One of the earliest claims made within ANC structures of the possibility that members of the Gupta family may have had an improper role in the functioning of the executive was a statement by transport minister Fikile Mbalula at a National Executive Committee (NEC) meeting in 2011, but the matter was not taken further by the party. Over time these claims intensified and the subject increasingly came under discussion in the NEC and other ANC structures.
“Corruption is, by its nature, a covert activity. Without direct evidence, without any investigative capability and mandate, and in the face of vehement denials, it is difficult for any structure to confront such activities.”
Ramaphosa said the ANC had, over several years, recognised the existence of corruption within the state, within its own ranks and in other parts of society. It had taken several resolutions on measures to prevent corruption and state capture from 2016 onwards.
Ramaphosa said the ANC’s 54th national conference in 2017 was a watershed moment in the ANC’s efforts to confront state capture and corruption within its ranks. The conference resolved that every ANC member accused of, or reported to be involved in, corrupt practices account to the party’s integrity commission immediately or face disciplinary processes.

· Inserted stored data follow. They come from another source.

/-- Witness of SeamLinks. -/
theorem witness_seams : allOf [
    shows (link 12 4 []) (.seamHello 0 12 0x5) (fun u => u.lstate 12 == 4) fun v => v.lstate 12 == 6 && v.num (Reg.SEAM_PEER 0) == 0x8005,
    shows (link 12 4 []) (.seamHello 0 12 0xABCD00004005) (fun u => !(u.link 12).helloOk)
      fun v => (v.link 12).helloOk && v.num (Reg.SEAM_PEER 0) == 0xC005 && v.num (Reg.SEAM_PEERDIG 0) == 0xABCD0000 && v.out == [.mgmt 12 3 0 0],
    shows (link 12 4 []) (.echoReply 0 12 ⟨false, 0x77⟩) (fun u => u.lstate 12 == 4) fun v => v.out == [.mgmt 12 4 0 0x77] && v.lstate 12 == 4,
    shows (link 13 5 []) (.echoReply 0 13 ⟨false, 0x77⟩) (fun u => u.lstate 13 == 5) fun v => v.out == [.mgmt 13 4 0 0x77],
    shows (seam 12 0 0 [xlen4]) (.xFrame 0 12 (seamOf 3 0 true [0x0004000300020001])) (fun u => u.frameLine == some 3 && frameOk (seamOf 3 0 true [0x0004000300020001]) 3)
      fun v => v.num (Reg.SEAM_CNT 0 0) == 1 && v.stitch.frames == [⟨12, false, 3, 0, [1, 2, 3, 4]⟩],
    shows (seam 12 0 0 [xlen4]) (.xFrame 0 12 (seamOf 3 0 true [1, 2])) (fun u => frameOk (seamOf 3 0 true [1, 2]) 3 && u.slots.map (fun sl => (u.seenBy sl).xlen 12) == [4]) fun v => v.num (Reg.SEAM_CNT 0 1) == 1,
    shows { seam 12 0 0 [xlen4] with stitch := { State.reset.stitch with frames := [⟨12, false, 3, 0, []⟩] } } (.xFrame 0 12 (seamOf 3 0 true [1])) (fun u => (u.seamRow 12 false 3).isSome)
      fun v => v.num (Reg.SEAM_CNT 0 0) == 0 && v.stitch.frames.length == 1,
    shows (seam 13 0 0 []) (.xFrame 0 13 (seamOf 4 0 true [])) (fun u => !frameOk (seamOf 4 0 true []) 3 && u.lstate 13 == 5) fun v => v.num (Reg.SEAM_CNT 1 1) == 1,
    shows (seam 13 0 0 []) (.hFrame 0 13 (seamOf 4 0 true [])) (fun u => u.mode == .inspecting) fun v => v.num (Reg.SEAM_CNT 1 1) == 1,
    shows (seam 13 0 0 [(Reg.STITCH_CTRL, Fld.STITCH_CTRL_HALO, 1)]) (.hFrame 0 13 (seamOf 3 0 true [3, 0x21, 9])) (fun u => u.halo == 1 && (u.seamRow 13 true 3).isNone)
      fun v => v.stitch.frames == [⟨13, true, 3, 0x21, [9, 0, 0, 0]⟩] && v.num (Reg.SEAM_CNT 1 0) == 1,
    shows (seam 12 0 0 []) (.sFrame 0 12 (seamOf 3 0 true [])) (fun u => u.seg.times.all fun x => !frameOk (seamOf 3 0 true []) x.line) fun v => v.num (Reg.SEAM_CNT 0 1) == 1,
    shows { seam 13 0 0 [] with seg := { State.reset.seg with times := [⟨3, 0, 0, 0, []⟩] } } (.sFrame 0 13 (seamOf 3 0 true [1, 0, 0, 0])) (fun u => u.seg.got == [])
      fun v => v.num (Reg.SEAM_CNT 1 0) == 1 && v.seg.got == [⟨13, 3, 0, true, hasContact [1, 0, 0, 0]⟩] && v.num (Reg.SEAM_CNT 1 4) == 1,
    shows { seam 12 0 0 [] with seg := { State.reset.seg with times := [⟨3, 0, 0, 0, []⟩] } } (.sFrame 0 12 (seamOf 3 0 true [1, 0, 0, 0])) (fun u => u.seg.got == [])
      fun v => v.num (Reg.SEAM_CNT 0 0) == 1 && v.num (Reg.SEAM_CNT 0 4) == 1 && v.seg.got.length == 1,
    shows (open3 1 1260000 (folio0 0) [(Reg.CAM_CTRL 12, Fld.CAM_CTRL_EN, 1), (Reg.CAM_STATE 12, Fld.CAM_STATE_LSTATE, 5)]) (.seamFrameDeadline 0 12 1 3) (fun u => !u.frameMissing 12 true 3) fun v => v.num (Reg.SEAM_CNT 0 2) == 0,
    shows (open3 1 1440000 (folio0 0) [(Reg.CAM_CTRL 12, Fld.CAM_CTRL_EN, 1), (Reg.CAM_STATE 12, Fld.CAM_STATE_LSTATE, 5)]) (.seamFrameDeadline 0 12 1 3) (fun u => u.frameMissing 12 true 3 && u.seamSides == [12])
      fun v => v.num (Reg.SEAM_CNT 0 2) == 1 && v.flag (Reg.CAM_EVT 12) ⟨4, 1⟩ && v.err.breaches == [⟨7, 12, some 3, true, 1440000⟩],
    shows { slotAt 2 4000000 [(Reg.CAM_CTRL 13, Fld.CAM_CTRL_EN, 1)] with seg := { State.reset.seg with times := [⟨3, 0, 0, 0, (slotAt 2 0 []).regs⟩] } } (.seamFrameDeadline 0 13 2 3) (fun u => u.sFrameMissing 13 3)
      fun v => v.num (Reg.SEAM_CNT 1 2) == 1] = true := by decide +kernel

/-! ### Folio instructions -/

/-- Engine 0 with a territory of 40 columns: V1, V2, V3 begin with 65520, 17, 0x8001; S1 is 0x80000005, S2 is 3; a table 10, 30, 20, 50; planes and a ring of one row. -/
def fo : State :=
  (at_ .poised [(Reg.TERR_LEN 0, ⟨0, 16⟩, 40), (Reg.FOLIO_GEOM 0, Fld.FOLIO_GEOM_NPL, 3), (Reg.FOLIO_GEOM 0, Fld.FOLIO_GEOM_MASKBITS, 2)]).setEngine 0
    { folio0 0 with
        v := [(32, 65520), (64, 17), (96, 0x8001)], sc := [(1, 0x80000005), (2, 3)], mem := [(0x4000, 0x001E000A), (0x4001, 0x00320014), (0xC000, 0x00010061), (0xC001, 0xFFFF0003)]
        planes := [(0x10000, 9), (0x10001, 8)], ring := [⟨7, 2, 0, 0, 0, 0, 0, 0, 0, 0, [], [100, 200, 65535]⟩], params := [11, 12] }

/-- Lane 0 of V5 after an instruction. -/
def vec (c : Instr) (x : Nat) : Bool := match exec c fo with
  | .next v => v.vreg 0 5 0 == x && v.vreg 0 1 0 == 65520 && v.sreg 0 1 == 0x80000005
  | _ => false

/-- S5 after an instruction. -/
def scal (c : Instr) (x : Nat) : Bool := match exec c fo with
  | .next v => v.sreg 0 5 == x && v.sreg 0 2 == 3 && v.vreg 0 1 0 == 65520
  | _ => false

/-- An instruction that changes nothing. -/
def nop (c : Instr) : Bool := match exec c fo with
  | .next v => v.folio == fo.folio && v.num (Reg.FOLIO_PLNERR 0) == 0
  | _ => false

People who failed to give an acceptable explanation or to voluntarily step down, while they faced disciplinary, investigative or prosecutorial procedures would be suspended.

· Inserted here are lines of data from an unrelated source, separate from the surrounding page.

-- ==== Sys2Proof/Machine/Dispatch.lean ====
section
/-! DEFINITION. One clock edge with `RST = 0` at which the host offers the command `i`, by command. -/

namespace Sys2Proof.Machine

open Sys2Proof

/-- What a command does at the edge at which it is offered. -/
def exec (i : Instr) (s : State) : Host.Outcome State Fault Refusal :=
  match i with
  | .scan => Sys2Proof.Machine.execScan s
  | .getsq x y => Sys2Proof.Machine.execGetsq x y s
  | .getrow r => Sys2Proof.Machine.execGetrow r s
  | .seta a => Sys2Proof.Machine.execSeta a s
  | .rdo => Sys2Proof.Machine.execRdo s

end Sys2Proof.Machine
end

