end Sys2Proof.Tests
end

section
/-! SUPPORT. What one edge with `RST = 0` can do, said once: `EdgeTo s t` has one constructor for each kind of edge, and
every step is one of them (`edgeTo_of_step`) or a reset edge (`eq_resetEdge_of_step`). -/

namespace Sys2Proof.Machine

open Sys2Proof

/-! ### The word at an accepting edge -/

/-- R74, R75: the opcode has a command or is illegal. -/
theorem op_cases (w : CommandWord) :
    w.op = 0x1 ∨ w.op = 0x2 ∨ w.op = 0x3 ∨ w.op = 0x4 ∨ w.op = 0x5 ∨ (w.op = 0x0 ∨ 0x6 ≤ w.op) := by
  generalize w.op = op
  revert op
  decide

theorem decode_of_illegal {w : CommandWord} (h : w.op = 0x0 ∨ 0x6 ≤ w.op) :
    decode w = .error (.illegalOpcode w.op) := by
  unfold decode
  split <;> simp_all

/-- Only one word is accepted at an edge: the one on `CMD`. -/
theorem State.Accepts.eq {s : State} {w w' : CommandWord} (h : s.Accepts w) (h' : s.Accepts w') : w' = w := by
  obtain ⟨-, -, -, hw⟩ := h
  obtain ⟨-, -, -, hw'⟩ := h'
  exact hw'.symm.trans hw

theorem not_accepts_of_busy {s : State} (h : s.ph ≠ .idle) (w : CommandWord) : ¬ s.Accepts w :=
  fun ha => h ha.1

theorem not_accepts_of_quiet {s : State} (h : (s.hostAt 0).cmdValid = false) (w : CommandWord) : ¬ s.Accepts w := by
  rintro ⟨-, -, hv, -⟩
  simp [h] at hv

theorem State.Accepts.startsScan_iff {s : State} {w : CommandWord} (ha : s.Accepts w) :
    s.StartsScan ↔ w.op = 0x1 ∧ s.cfgErr = false :=
  ⟨fun ⟨_, ha', h⟩ => ha.eq ha' ▸ h, fun h => ⟨w, ha, h⟩⟩

theorem State.Accepts.setsAddress_iff {s : State} {w : CommandWord} (ha : s.Accepts w) (a : Nat) :
    s.SetsAddress a ↔ w.op = 0x4 ∧ s.cfgErr = false ∧ w.x.toNat = a ∧ a ≤ 15 :=
  ⟨fun ⟨_, ha', h⟩ => ha.eq ha' ▸ h, fun h => ⟨w, ha, h⟩⟩

/-- An edge that accepts no word starts no scan. -/
theorem not_startsScan_of_not_accepts {s : State} (h : ∀ w, ¬ s.Accepts w) : ¬ s.StartsScan :=
  fun ⟨w, ha, _⟩ => h w ha

theorem not_startsScan_of_busy {s : State} (h : s.ph ≠ .idle) : ¬ s.StartsScan :=
  not_startsScan_of_not_accepts (not_accepts_of_busy h)

/-- An edge that accepts no word runs no `SETA`. -/
theorem not_setsAddress_of_not_accepts {s : State} (h : ∀ w, ¬ s.Accepts w) (a : Nat) : ¬ s.SetsAddress a :=
  fun ⟨w, ha, _⟩ => h w ha

/-! ### The kinds of edges -/

/-- The causes of `BOUNDS_ERROR` (R159), each on the whole operand. -/
def OutOfBounds (w : CommandWord) : Prop :=
  (w.op = 0x2 ∧ (7 < w.x.toNat ∨ 7 < w.y.toNat)) ∨ (w.op = 0x3 ∧ 7 < w.x.toNat) ∨ (w.op = 0x4 ∧ 15 < w.x.toNat)

/-- The response to an accepted word that writes the response registers and no other (R141, R143, R157 to R159). -/
inductive AnswersOnly (s : State) (w : CommandWord) : Status → BitVec 8 → Prop
  | configError (hc : s.cfgErr = true) : AnswersOnly s w .configError 0
  | illegal (hc : s.cfgErr = false) (hop : w.op = 0x0 ∨ 0x6 ≤ w.op) : AnswersOnly s w .illegalCommand 0
  | outOfBounds (hc : s.cfgErr = false) (h : OutOfBounds w) : AnswersOnly s w .boundsError 0
  | getsq (hc : s.cfgErr = false) (hop : w.op = 0x2) (x y : Coord) (hx : w.x.toNat = x.val) (hy : w.y.toNat = y.val) :
      AnswersOnly s w .ok (bitByte (cellRead s.brd (flip y) x))
  | getrow (hc : s.cfgErr = false) (hop : w.op = 0x3) (r : Coord) (hr : w.x.toNat = r.val) :
      AnswersOnly s w .ok s.brd[r]

/-- The edges with `RST = 0` that give a next state (R190), by what they do. -/
inductive EdgeTo (s : State) : State → Prop
  /-- `IDLE`, and no word is offered. -/
  | idle (hp : s.ph = .idle) (hv : (s.hostAt 0).cmdValid = false) : EdgeTo s (edgeDefaults s)
  /-- A word is accepted and changes nothing but the response registers. -/
  | answer {w : CommandWord} {st : Status} {d : BitVec 8} (ha : s.Accepts w) (h : AnswersOnly s w st d) :
      EdgeTo s (respond (edgeDefaults s) st d)
  /-- A `SCAN` starts (R125). -/
  | scan {w : CommandWord} (ha : s.Accepts w) (hc : s.cfgErr = false) (hop : w.op = 0x1) :
      EdgeTo s (setPhase (setIndex (edgeDefaults s) 0) .addr)
  /-- A `SETA` in bounds (R101). -/
  | seta {w : CommandWord} (ha : s.Accepts w) (hc : s.cfgErr = false) (hop : w.op = 0x4) (hx : w.x.toNat ≤ 15) :
      EdgeTo s (respond (uSetA (edgeDefaults s) (BitVec.ofNat 4 w.x.toNat)) .ok 0)
  /-- An `RDO` (R104). -/
  | rdo {w : CommandWord} (ha : s.Accepts w) (hc : s.cfgErr = false) (hop : w.op = 0x5) :
      EdgeTo s (respond (uRdo (edgeDefaults s) s.senseRead) .ok (s.senseRead.zeroExtend 8))
  /-- The `ADDR` edge of a scan step. -/
  | addr (hp : s.ph = .addr) : EdgeTo s (setPhase (uSetA (edgeDefaults s) (gray s.i)) .wait)
  /-- A `WAIT` edge that only counts. -/
  | count (hp : s.ph = .wait) (hage : s.age ≠ s.params.settleCycles) : EdgeTo s (edgeDefaults s)
  /-- The sampling `WAIT` edge. -/
  | sample (hp : s.ph = .wait) (hage : s.age = s.params.settleCycles) :
      EdgeTo s (setPhase (uRdo (edgeDefaults s) (s.envAt 0 s.sel)) .writ)
  /-- The `WRIT` edge of a step that another follows. -/
  | writ {b : Board} (hp : s.ph = .writ) (hi : s.i ≠ 15)
      (hb : writeLines (romRead s.params.map s.i) s.smp lines s.brd = some b) :
      EdgeTo s (setPhase (setIndex (setBoard (edgeDefaults s) b) (s.i + 1)) .addr)
  /-- The `WRIT` edge of step 15, which ends the scan (R93). -/
  | last {b : Board} (hp : s.ph = .writ) (hi : s.i = 15)
      (hb : writeLines (romRead s.params.map s.i) s.smp lines s.brd = some b) :
      EdgeTo s (respond (setPhase (setIndex (setBoard (edgeDefaults s) b) 0) .idle) .ok 0)

/-! ### Every step is one of them -/

section
variable {s t : State} {w : CommandWord}

/-- Under `CFG_ERR` every accepted word is answered `CONFIG_ERROR` (R157). -/
theorem acceptWord_of_cfgErr (hp : s.ph = .idle) (hc : s.cfgErr = true) (w : CommandWord) :
    acceptWord w s = .next (raiseError (edgeDefaults s) .configError) := by
  unfold acceptWord
  split
  next i _ =>
    obtain ⟨body, hbody⟩ := exec_eq_acceptCommand i s
    rw [hbody, acceptCommand_of_cfgErr hp hc]
  next => exact acceptCommand_of_cfgErr hp hc _

theorem edgeTo_of_getsq (ha : s.Accepts w) (hc : s.cfgErr = false) (hop : w.op = 0x2)
    (h : exec (.getsq w.x.toNat w.y.toNat) s = .next t) : EdgeTo s t := by
  simp only [exec, execGetsq, acceptCommand_of_ok ha.1 hc, Host.Outcome.next.injEq] at h
  subst h
  rcases Nat.lt_or_ge 7 w.x.toNat with hx | hx
  · rw [boardOperand?_of_gt hx]
    exact .answer ha (.outOfBounds hc (.inl ⟨hop, .inl hx⟩))
  rcases Nat.lt_or_ge 7 w.y.toNat with hy | hy
  · rw [boardOperand?_of_le hx, boardOperand?_of_gt hy]
    exact .answer ha (.outOfBounds hc (.inl ⟨hop, .inr hy⟩))
  · rw [boardOperand?_of_le hx, boardOperand?_of_le hy]
    exact .answer ha (.getsq hc hop _ _ rfl rfl)

theorem edgeTo_of_getrow (ha : s.Accepts w) (hc : s.cfgErr = false) (hop : w.op = 0x3)
    (h : exec (.getrow w.x.toNat) s = .next t) : EdgeTo s t := by
  simp only [exec, execGetrow, acceptCommand_of_ok ha.1 hc, Host.Outcome.next.injEq] at h
  subst h
  rcases Nat.lt_or_ge 7 w.x.toNat with hx | hx
  · rw [boardOperand?_of_gt hx]
    exact .answer ha (.outOfBounds hc (.inr (.inl ⟨hop, hx⟩)))
  · rw [boardOperand?_of_le hx]
    exact .answer ha (.getrow hc hop _ rfl)

theorem edgeTo_of_seta (ha : s.Accepts w) (hc : s.cfgErr = false) (hop : w.op = 0x4)
    (h : exec (.seta w.x.toNat) s = .next t) : EdgeTo s t := by
  simp only [exec, execSeta, acceptCommand_of_ok ha.1 hc, Host.Outcome.next.injEq] at h
  subst h
  rcases Nat.lt_or_ge 15 w.x.toNat with hx | hx
  · rw [addrOperand?_of_gt hx]
    exact .answer ha (.outOfBounds hc (.inr (.inr ⟨hop, hx⟩)))
  · rw [addrOperand?_of_le hx]
    exact .seta ha hc hop hx

theorem edgeTo_of_acceptWord (ha : s.Accepts w) (h : acceptWord w s = .next t) : EdgeTo s t := by
  cases hc : s.cfgErr with
  | true =>
    rw [acceptWord_of_cfgErr ha.1 hc] at h
    cases h
    exact .answer ha (.configError hc)
  | false =>
    rcases op_cases w with hop | hop | hop | hop | hop | hop
    · rw [acceptWord_of_decode (decode_of_op_1 hop), exec, execScan, acceptCommand_of_ok ha.1 hc] at h
      cases h
      exact .scan ha hc hop
    · rw [acceptWord_of_decode (decode_of_op_2 hop)] at h
      exact edgeTo_of_getsq ha hc hop h
    · rw [acceptWord_of_decode (decode_of_op_3 hop)] at h
      exact edgeTo_of_getrow ha hc hop h
    · rw [acceptWord_of_decode (decode_of_op_4 hop)] at h
      exact edgeTo_of_seta ha hc hop h
    · rw [acceptWord_of_decode (decode_of_op_5 hop), exec, execRdo, acceptCommand_of_ok ha.1 hc] at h
      cases h
      exact .rdo ha hc hop
    · rw [acceptWord_of_illegal (decode_of_illegal hop), illegalCommandEdge, acceptCommand_of_ok ha.1 hc] at h
      cases h
      exact .answer ha (.illegal hc hop)

theorem edgeTo_of_writEdge (hp : s.ph = .writ) (h : writEdge s = .next t) : EdgeTo s t := by
  unfold writEdge at h
  split at h
  next b hb =>
    cases h
    by_cases hi : s.i = 15
    · rw [uNext_of_last (d := setBoard (edgeDefaults s) b) hi]
      exact .last hp hi hb
    · rw [uNext_of_not_last (d := setBoard (edgeDefaults s) b) hi]
      exact .writ hp hi hb
  next => cases h

theorem edgeTo_of_sequencerEdge (hp : s.ph ≠ .idle) (h : sequencerEdge s = .next t) : EdgeTo s t := by
  cases hph : s.ph with
  | idle => exact absurd hph hp
  | addr =>
    rw [sequencerEdge_of_addr hph] at h
    cases h
    exact .addr hph
  | wait =>
    rw [sequencerEdge_of_wait hph] at h
    cases h
    by_cases hage : s.age = s.params.settleCycles
    · rw [waitEdge_of_settled hage]
      exact .sample hph hage
    · rw [waitEdge_of_unsettled hage]
      exact .count hph hage
  | writ =>
    rw [sequencerEdge_of_writ hph] at h
    exact edgeTo_of_writEdge hph h

/-- R190: a step with `RST = 0` is one of the edges of `EdgeTo`. -/
theorem edgeTo_of_step (h : step s = .next t) (hr : (s.hostAt 0).rst = false) : EdgeTo s t := by
  rcases step_cases s with ⟨hr', -⟩ | ⟨-, hp, hv, e⟩ | ⟨-, hp, hv, e⟩ | ⟨-, hp, e⟩
  · simp [hr] at hr'
  · exact edgeTo_of_acceptWord ⟨hp, hr, hv, rfl⟩ (e.symm.trans h)
  · rw [e] at h
    cases h
    exact .idle hp hv
  · exact edgeTo_of_sequencerEdge hp (e.symm.trans h)

/-- R180: a step with `RST = 1` is a reset edge. -/
theorem eq_resetEdge_of_step (h : step s = .next t) (hr : (s.hostAt 0).rst = true) : t = resetEdge s := by
  simp only [step, clockEdge, hr, if_true, Host.Outcome.next.injEq] at h
  exact h.symm

end

/-! ### What an answer is not -/

section
variable {s : State} {w : CommandWord} {st : Status} {d : BitVec 8}

/-- A word that is only answered starts no scan. -/
theorem AnswersOnly.not_startsScan (h : AnswersOnly s w st d) (ha : s.Accepts w) : ¬ s.StartsScan := by
  rw [ha.startsScan_iff]
  cases h with
  | illegal _ hop => rintro ⟨h1, -⟩; simp [h1] at hop
  | outOfBounds _ hb => rintro ⟨h1, -⟩; simp [OutOfBounds, h1] at hb
  | configError hc => simp [hc]
  | getsq _ hop | getrow _ hop => simp [hop]

/-- A word that is only answered writes no address. -/
theorem AnswersOnly.not_setsAddress (h : AnswersOnly s w st d) (ha : s.Accepts w) (a : Nat) : ¬ s.SetsAddress a := by
  rw [ha.setsAddress_iff]
  cases h with
  | illegal _ hop => rintro ⟨h4, -⟩; simp [h4] at hop
  | outOfBounds _ hb => rintro ⟨h4, -, rfl, hle⟩; simp [OutOfBounds, h4] at hb; omega
  | configError hc => simp [hc]
  | getsq _ hop | getrow _ hop => simp [hop]

end

end Sys2Proof.Machine
end

section
/-! PROOFS. The registers of file 10 edge by edge: the settle counter, the response registers, `BUSY`, and the board
port. Each statement about steps is read off the kinds of edges, once for each kind. -/

namespace Sys2Proof.Machine

open Sys2Proof

/-! ### The settle counter (R31) -/

/-- The edge writes `SEL` (R25): the `ADDR` edge of a scan step, or a `SETA` in bounds. -/
def State.WritesSel (s : State) : Prop := s.ph = .addr ∨ ∃ a, s.SetsAddress a

/-- An edge that accepts no word, outside `ADDR`, does not write `SEL`. -/
theorem not_writesSel_of_not_accepts {s : State} (hp : s.ph ≠ .addr) (h : ∀ w, ¬ s.Accepts w) : ¬ s.WritesSel := by
  rintro (hp' | ⟨a, hs⟩)
  · exact hp hp'
  · exact not_setsAddress_of_not_accepts h a hs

The NEC decided at its meeting in March that all members who have been charged with corruption or other serious crimes must step aside within 30 days, failing which they should be suspended.
Ramaphosa noted, however, that this process was not only determined by the existence of political will and organisational capacity, “but also by the continued existence of vested interests and resistance from those who have much to lose from the corrective measures mandated by the ANC’s 54th national conference”.
This conference resolved to support the establishment of a commission into state capture.
Ramaphosa said ANC members who engaged in corruption must face the full legal consequences of their actions and could not rely on the ANC for support or protection, nor may they appeal to the principle of collective responsibility.
On cadre deployment, Ramaphosa said the ANC had emphasised professionalism and competence in the transformation of the public service. Cadre deployment is essential for democracy so the government fulfilled the mandate given to it by voters. The ANC also supported the principle that all public servants undertake their duties in a fair, balanced and non-partisan manner.
“It is the ANC’s view that the practice of cadre deployment should not be inconsistent with the principles of fairness, transparency and merit in the appointment of individuals to public entities,” Ramaphosa said. “Cadre deployment cannot be faulted in principle; it is a common feature of democratic practice around the world. But we would concede that there are weaknesses in its practical implementation that make the case for greater clarity, both within political parties and the state.”
On the funding of political parties, Ramaphosa noted that until the adoption of the Political Party Funding Act, which took effect on April 1 2021, there were few, if any, specific restrictions on donations to political parties and no requirements on the reporting of donations, either publicly or to any particular authority. He said the ANC would not knowingly accept monies that are the product of a criminal act, are offered in exchange for favours, or are from a source known to engage in illegal or unethical activities.